Itraconazole (ITZ) and amphotericin B (AMB) are the only two agents licensed for the treatment of Aspergillus infections. Clinical failure is frequent with AMB therapy in patients with invasive aspergillosis. In vivo resistance to AMB has been reported for Aspergillus fumigatus (29), A. flavus (22), and Aspergillus terreus (11; P. Warn, personal communication). MICs to AMB are in a narrow range with most testing systems, typically ranging from 0.5 to 4 μg/ml. A reliable in vitro method to separate genuinely resistant from AMB-susceptible isolates in Aspergillus unfortunately has not been identified despite many attempts (11). The frequency of such AMB “resistance” is unclear. The mechanism(s) of resistance is also unclear. In the last decade, azole resistance has been increasingly observed in other fungi such as Candida spp. (4, 28). Resistance to ITZ (confirmed in an animal model) has only recently been described in A. fumigatus (6).

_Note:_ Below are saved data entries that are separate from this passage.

/-- The RESET record at the head is judged: its nonce and tag, then a new nonce, then its action. -/
def State.judgeReset (s : State) : State :=
  let c := s.incoming
  let nonce := (c.octets.drop 1).take 4
  let kind := oct c.octets 0
  let slot := s.wireSlot 3
  let msg : List Octet := [BitVec.ofNat 8 (bits (s.headWord 10) 5 0), 5] ++ c.octets.take 5
  let tagged := s.siteId = 0 || (slot ≠ 0 && s.cmacSlot slot && s.cmac8 slot msg == (c.octets.drop 5).take 8)
  let pass := nonce == toOctets 4 (s.rdw A.WFL_NONCE 2) && tagged
  let s := s.takeHead.newNonce
  if !pass then s
  else if kind = 1 then s.softReset 4
  else if kind = 2 then s.addrCtl 0xA501
  else s

/-! ## The rows -/

/-- The row of the table that a command belongs to: its OP, or for an EXEC or a body chunk its point; 0 for one that
no row names. -/
def Incoming.row (c : Incoming) : Nat :=
  let p := c.index * 256 + c.sub
  if c.op = 3 then
    (if [0x201002, 0x900101, 0x900102, 0xB00001, 0xB00201, 0xD00003, 0xD00004, 0xD01002, 0xD01005, 0xD01101].contains p
      then p else 0)
  else if c.op = 2 ∧ p = 0xD01003 then p
  else if 1 ≤ c.op ∧ c.op ≤ 6 then c.op
  else 0

/-- The service takes the command at the head of ring 0 if it belongs to the row, or to none. RESET records in front of
it are judged first. A tag under a key slot waits for PD14. -/
def State.dictRow (s : State) (row : Nat) : State :=
  if !s.headReady then s
  else if s.headReset then s.judgeReset
  else
    let c := s.incoming
    if c.row ≠ 0 && c.row ≠ row then s
    else if (s.tagSlot c).isSome && !s.on 14 then (s.blockReach 14 0 0 Win.VLT).2
    else match s.judge c with
      | .wait => s
      | .refuse a => s.takeHead.refuse c a
      | .again e => s.takeHead.answerRepeat c e
      | .take => s.takeHead.accept c

/-- READ (R367). -/
def execRead (s : State) : Host.Outcome State Fault Refusal := .next (s.dictRow 1)
/-- WRITE (R373). -/
def execWrite (s : State) : Host.Outcome State Fault Refusal := .next (s.dictRow 2)
/-- JOURNAL_READ (R367). -/
def execJournalRead (s : State) : Host.Outcome State Fault Refusal := .next (s.dictRow 4)
/-- HOLD (R377). -/
def execHold (s : State) : Host.Outcome State Fault Refusal := .next (s.dictRow 5)
/-- CANCEL (R376). -/
def execCancel (s : State) : Host.Outcome State Fault Refusal := .next (s.dictRow 6)
/-- REINTEGRATE_ENGINE (R88, R90). -/
def execReintegrateEngine (s : State) : Host.Outcome State Fault Refusal := .next (s.dictRow 0x201002)
/-- COMMIT_SHEET (R364). -/
def execCommitSheet (s : State) : Host.Outcome State Fault Refusal := .next (s.dictRow 0x900101)
/-- RELEASE_SHEET (R364). -/
def execReleaseSheet (s : State) : Host.Outcome State Fault Refusal := .next (s.dictRow 0x900102)
/-- ATTEST_EXEC (R385). -/
def execAttestExec (s : State) : Host.Outcome State Fault Refusal := .next (s.dictRow 0xB00001)
/-- DEBUG_UNLOCK_EXEC (R364). -/
def execDebugUnlockExec (s : State) : Host.Outcome State Fault Refusal := .next (s.dictRow 0xB00201)
/-- LEAVE_KICKSTAND (R413). -/
def execLeaveKickstand (s : State) : Host.Outcome State Fault Refusal := .next (s.dictRow 0xD00003)
/-- SYSTEM_RESET (R405). -/
def execSystemReset (s : State) : Host.Outcome State Fault Refusal := .next (s.dictRow 0xD00004)
/-- OPEN_STAGING (R417). -/
def execOpenStaging (s : State) : Host.Outcome State Fault Refusal := .next (s.dictRow 0xD01002)
/-- BODY_CHUNK (R418). -/
def execBodyChunk (s : State) : Host.Outcome State Fault Refusal := .next (s.dictRow 0xD01003)
/-- CLOSE_STAGING (R418). -/
def execCloseStaging (s : State) : Host.Outcome State Fault Refusal := .next (s.dictRow 0xD01005)
/-- ACTIVATE (R419). -/
def execActivate (s : State) : Host.Outcome State Fault Refusal := .next (s.dictRow 0xD01101)

/-- RESET (R392, R399): the frame's body is taken and posted, and judged where it is at the head of ring 0. -/
def execReset (body : List Octet) (crc : BitVec 16) (s : State) : Host.Outcome State Fault Refusal :=
  let s := s.wflBody 5 body crc
  .next (if s.headReady && s.headReset then s.judgeReset else s)

/-! ## The vault for the service (R258, R364) -/

/-- EXECs whose request has left the vault end with its status. -/
def State.settleSvc (s : State) : State :=
  let done := s.vlt.svcDone
  done.foldl (fun s d =>
    if d.1 = 0x30 then s.finishExec 0xB000 1 d.2
    else if d.1 = 0x32 then s.finishExec 0xB002 1 d.2
    else if d.1 = 0x1C then s.openEnd d.2
    else s) { s with vlt := { s.vlt with svcDone := [] } }

/-- A vault row: a request of its OP starts, and what was refused at once is settled. -/
def State.vaultRow (s : State) (op : Nat) : State := (s.vaultStart op).settleSvc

A. flavus was therefore chosen to study ITZ and AMB resistance. At the same time, we attempted to validate in vitro susceptibility testing for both drugs using animal models. Until now, this validation has been achieved in only one species of the genus, A. fumigatus, and only for ITZ and SCH 56592 (7, 21). A. flavus drug susceptibility to some antifungal agents has been studied in animal models (1, 8, 16, 23, 25, 27), but only one study has examined susceptibility to ITZ and/or AMB (22). That model was part of a larger study testing other filamentous fungi, and only one A. flavus strain was tested. The isolate was susceptible to both AMB and ITZ in vitro. Therefore, validation of an in vitro susceptibility testing method was not possible.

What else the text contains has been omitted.